Иду по московской улице – в спину мат. Иду по загородной платформе – все то же.
Во дни уверенности и радостных упований на судьбу моей родины я буду вспоминать тебя, сумасшедшая упившаяся Москва, я буду не узнавать тебя, великий и могучий, буду стыдиться и тяготиться, мучительно размышляя: почему на родине Тургенева, Достоевского, Набокова и Ахматовой – ты подвергся такой устрашающей метаморфозе и почему ты столь остервенело преследуешь тех немногих, пытающихся преумножить славу твою?

– Олег хочет изображать из себя короля. Но он не понимает, что жена короля должна быть королевой, – сказала Лика.
Мы затеяли разговор о том, что многие персонажи с замашками на богему или озабоченность “социальной несправедливостью” (как поется в "Hair") очень любят, чтобы их домашние отношения строились на принципах домостроя. И Маша вспомнила Лику, которая жила здесь, пока я мотался по Европе.
Лика уехала из-за нарастающего внимания Олега к Маше, перемежаемого приставаниями пьяного Сережи. Это я узнал случайно из таниной обмолвки как-то во время чая. От меня такие вещи держатся в секрете.
– Вы хорошо проводили время, – говорю я с завистью.
– Я была уверена, что ты не вернешься. По-моему, ты и сам так думал.
Олег иногда приезжает, но всегда один.

О религии.
На Пасху я зашел с Машей в церковь, ближайшую, сокольскую, одну из немногих действующих. Самое лучшее в церкви даже не свечи, не фрески и не иконы. И даже не хор. Но – живые цветы, эти розы, каллы и лилии, приносимые каждое утро заботливой рукой, как, бесспорно, самое чистое, гармоничное и естественное воплощение жизни, более красноречивое, нежели угрюмые аскетические мученики, огорченно буравящие тебя взглядом со стен. В этом акте христианская церковь незаметно вторит чань-буддизму, чей великий глава однажды свел свою проповедь к помахиванию цветами перед лицами изумленных учеников.
Вера относится к интимным вещам человека, и публичность ее так же неуместна, как дефекация на людях. Это главное мое возражение против соборности литургии, соучастия в действе.
На нашей половине мы тоже часто говорим о религии. Маша смотрит в окно.
– Я никогда не пойму, во что ты веришь на самом деле.
– Я просто пытаюсь на все смотреть реально. С точки зрения человеческого интереса.
– Человеку интересно быть животным.

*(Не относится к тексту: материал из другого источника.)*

/-! ## SET group and SETU -/

/-- SET and SETN (spec/42_set.md R90, R91, R92): their words; all 32 bits of the destination are written, bits 24..0
with the value field and bits 31..25 with zeros or with ones, whatever the register held; and the values so written
are, read signed, exactly −2^25 .. 2^25 − 1. -/
def Obligations.SetWritesTheWholeRegister : Prop :=
  (∀ (val : BitVec 25) (dest : BitVec 3),
    decodeWord config (val ++ dest ++ 0b0010#4 : BitVec 32) = .ok (.set (gpr dest) val) ∧
    decodeWord config (val ++ dest ++ 0b1010#4 : BitVec 32) = .ok (.setn (gpr dest) val)) ∧
  (∀ (dest : Reg) (val : BitVec 25) (s : State),
    WritesRegister (exec (.set dest val) s) s dest (0b0000000#7 ++ val : BitVec 32) ∧
    WritesRegister (exec (.setn dest val) s) s dest (0b1111111#7 ++ val : BitVec 32)) ∧
  ∀ v : Int, (-2 ^ 25 ≤ v ∧ v < 2 ^ 25) ↔
    ∃ val : BitVec 25, (0b0000000#7 ++ val : BitVec 32).toInt = v ∨ (0b1111111#7 ++ val : BitVec 32).toInt = v

/-- SETU (spec/43_setu.md R96): its words, whatever `insn[31:12]` holds, and bits 30..25 of the destination receive the
value, bit 31 and bits 24..0 keep theirs. -/
def Obligations.SetuWritesBits30To25 : Prop :=
  (∀ (junk : BitVec 20) (val : BitVec 6) (dest : BitVec 3),
    decodeWord config (junk ++ val ++ dest ++ 0b011#3 : BitVec 32) = .ok (.setu (gpr dest) val)) ∧
  ∀ (dest : Reg) (val : BitVec 6) (s : State),
    WritesRegister (exec (.setu dest val) s) s dest
      (((s.reg dest).extractLsb' 31 1 ++ val ++ (s.reg dest).extractLsb' 0 25 : BitVec 32)) ∧
    ((s.reg dest).extractLsb' 31 1 ++ val ++ (s.reg dest).extractLsb' 0 25 : BitVec 32) =
      (s.reg dest &&& 0x81FFFFFF#32) ||| (val.zeroExtend 32 <<< 25)

/-- SET or SETN and then SETU build any 32-bit value in two steps: SETN when its bit 31 is one (spec/30_encoding.md
section 6, spec/95_test_vectors.md EX9). That SETN must supply bit 31, because SETU writes six bits and keeps bit 31, is
the spec's choice among the source's four descriptions (decision D30, conflict C1, log 25). -/
def Obligations.TwoStepsBuildAnyConstant : Prop :=
  ∀ (value : Word) (dest : Reg) (s : State),
    ∃ t u, exec (if value.getLsbD 31 then .setn dest (value.extractLsb' 0 25) else .set dest (value.extractLsb' 0 25)) s
        = .next t ∧
      exec (.setu dest (value.extractLsb' 25 6)) t = .next u ∧ WritesRegister (.next u) (s.setPc (s.pc + 4#32)) dest value

/-! ## Arithmetic group -/

/-- ADD and ADDI (spec/44_arithmetic.md R105, R106): their words, and the destination is the sum modulo 2^32. -/
def Obligations.AddIsTheSumModulo : Prop :=
  DecodesRegM 0b0000100#7 .add ∧ DecodesImmM 0b1000100#7 .addi ∧
  (∀ (dest src1 src2 : Reg) (s : State), WritesRegister (exec (.add dest src1 src2) s) s dest
    (BitVec.ofNat 32 ((s.reg src1).toNat + (s.reg src2).toNat))) ∧
  (∀ (dest src : Reg) (imm : BitVec 19) (s : State), WritesRegister (exec (.addi dest src imm) s) s dest
    (BitVec.ofNat 32 ((s.reg src).toNat + imm.toNat)))

/-- SUB and SUBI (spec/44_arithmetic.md R107, R108): their words, and the destination is the first operand minus the
second, modulo 2^32. -/
def Obligations.SubIsTheDifferenceModulo : Prop :=
  DecodesRegM 0b0001100#7 .sub ∧ DecodesImmM 0b1001100#7 .subi ∧
  (∀ (dest src1 src2 : Reg) (s : State), WritesRegister (exec (.sub dest src1 src2) s) s dest
    (BitVec.ofInt 32 ((s.reg src1).toNat - (s.reg src2).toNat : Int))) ∧
  (∀ (dest src : Reg) (imm : BitVec 19) (s : State), WritesRegister (exec (.subi dest src imm) s) s dest
    (BitVec.ofInt 32 ((s.reg src).toNat - imm.toNat : Int)))

/-- MUL and MULI (spec/44_arithmetic.md R109, R110): their words, and the destination is the low 32 bits of the
product. -/
def Obligations.MulIsTheLowWordOfTheProduct : Prop :=
  DecodesRegM 0b0010100#7 .mul ∧ DecodesImmM 0b1010100#7 .muli ∧
  (∀ (dest src1 src2 : Reg) (s : State), WritesRegister (exec (.mul dest src1 src2) s) s dest
    (BitVec.ofNat 32 ((s.reg src1).toNat * (s.reg src2).toNat))) ∧
  (∀ (dest src : Reg) (imm : BitVec 19) (s : State), WritesRegister (exec (.muli dest src imm) s) s dest
    (BitVec.ofNat 32 ((s.reg src).toNat * imm.toNat)))

/-- ADD, SUB and MUL do not depend on whether their operands are read signed or unsigned (spec/44_arithmetic.md section
1, decision D14, log 12). -/
def Obligations.SignednessDoesNotMatterForAddSubMul : Prop :=
  ∀ (dest src1 src2 : Reg) (s : State),
    WritesRegister (exec (.add dest src1 src2) s) s dest
      (BitVec.ofInt 32 ((s.reg src1).toInt + (s.reg src2).toInt)) ∧
    WritesRegister (exec (.sub dest src1 src2) s) s dest
      (BitVec.ofInt 32 ((s.reg src1).toInt - (s.reg src2).toInt)) ∧
    WritesRegister (exec (.mul dest src1 src2) s) s dest
      (BitVec.ofInt 32 ((s.reg src1).toInt * (s.reg src2).toInt))

/-- DIV and MOD with a divisor that is not zero (spec/44_arithmetic.md sections 1 and 2): their words; the operands are
read signed, the quotient is rounded toward zero, the remainder has the dividend's sign, and each is reduced modulo
2^32. Signedness and rounding are the spec's decision D15 (log 13), the wrap of its one overflow D17 (log 15). -/
def Obligations.DivAndModAreSignedTowardZero : Prop :=
  DecodesRegM 0b0011100#7 .div ∧ DecodesRegM 0b0100100#7 .mod ∧
  ∀ (dest src1 src2 : Reg) (s : State), s.reg src2 ≠ 0#32 →
    ∃ q r : Int, QuotRem (s.reg src1).toInt (s.reg src2).toInt q r ∧
      WritesRegister (exec (.div dest src1 src2) s) s dest (BitVec.ofInt 32 q) ∧
      WritesRegister (exec (.mod dest src1 src2) s) s dest (BitVec.ofInt 32 r)

/-- DIVI and MODI with an immediate that is not zero: as DIV and MOD, the divisor in 1 .. 524 287 (spec/44_arithmetic.md
sections 1 and 2, decision D15, log 13). -/
def Obligations.DiviAndModiAreSignedTowardZero : Prop :=
  DecodesImmM 0b1011100#7 .divi ∧ DecodesImmM 0b1100100#7 .modi ∧
  ∀ (dest src : Reg) (imm : BitVec 19) (s : State), imm ≠ 0#19 →
    ∃ q r : Int, QuotRem (s.reg src).toInt imm.toNat q r ∧
      WritesRegister (exec (.divi dest src imm) s) s dest (BitVec.ofInt 32 q) ∧
      WritesRegister (exec (.modi dest src imm) s) s dest (BitVec.ofInt 32 r)

/-- A zero divisor faults, in all four, whatever the dividend (spec/60_exceptions.md section 2, decision D16, log 14). -/
def Obligations.ZeroDivisorFaults : Prop :=
  ∀ (dest src1 src2 : Reg) (s : State),
    (s.reg src2 = 0#32 → exec (.div dest src1 src2) s = .fault (.divideByZero s.pc) ∧
      exec (.mod dest src1 src2) s = .fault (.divideByZero s.pc)) ∧
    exec (.divi dest src1 0#19) s = .fault (.divideByZero s.pc) ∧
    exec (.modi dest src1 0#19) s = .fault (.divideByZero s.pc)

/-- The signed and the unsigned setting of `DIVMOD_SIGNED` agree whenever both operands are below 0x80000000
(spec/44_arithmetic.md section 1, decision D15, log 13). -/
def Obligations.SignedAndUnsignedDivisionAgreeOnSmallOperands : Prop :=
  ∀ (pc a b : Word), b ≠ 0#32 → a.toNat < 2 ^ 31 → b.toNat < 2 ^ 31 →
    quotient { config with divmodSigned := false } pc a b = quotient config pc a b ∧
    remainder { config with divmodSigned := false } pc a b = remainder config pc a b

/-- Quotient times divisor plus remainder is the dividend modulo 2^32, for the results DIV and MOD leave in two
registers (spec/95_test_vectors.md part 4). -/
def Obligations.QuotientAndRemainderRebuildTheDividend : Prop :=
  ∀ (d e src1 src2 : Reg) (s t u : State), exec (.div d src1 src2) s = .next t → exec (.mod e src1 src2) s = .next u →
    t.reg d * s.reg src2 + u.reg e = s.reg src1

Религия это не только обряд. Это нравственность.
– Нравственность – это мудрость веков.
– Нравственность – это заповеди, данные нам Богом, а никакая не мудрость веков.
– Интересно сравнить Моисеевы заповеди с ритуальными клятвами из египетской “Книги мертвых”. По-видимому, первые были составлены не без влияния вторых, хотя и в четыре раза компактнее.
– Мне это совсем не интересно.
Потом на дачной веранде они будут долго говорить на любимую свою тему. Маша, ни разу не исповедовавшаяся и не причащавшаяся со времен, как нас когда-то вдвоем окрестили в деревенской церкви, будет хорошо звучать в общем хоре. И лишь я буду молчать или вносить диссонанс.
Почему они любят лишь вечное? Почему они не любят сиюминутное, почему они не любят то, что проходит? А ведь это – вся жизнь человека, и другой у него нет. Вечность – это концепция. Жизнь – это случайный момент, тривиальный, необязательный. Это беспрестанное деление, составляющее оппозицию беспрестанному умножению Вечности. Жизнь обобщают – чтобы увидеть и понять, тогда как ее надо делить – чтобы почувствовать.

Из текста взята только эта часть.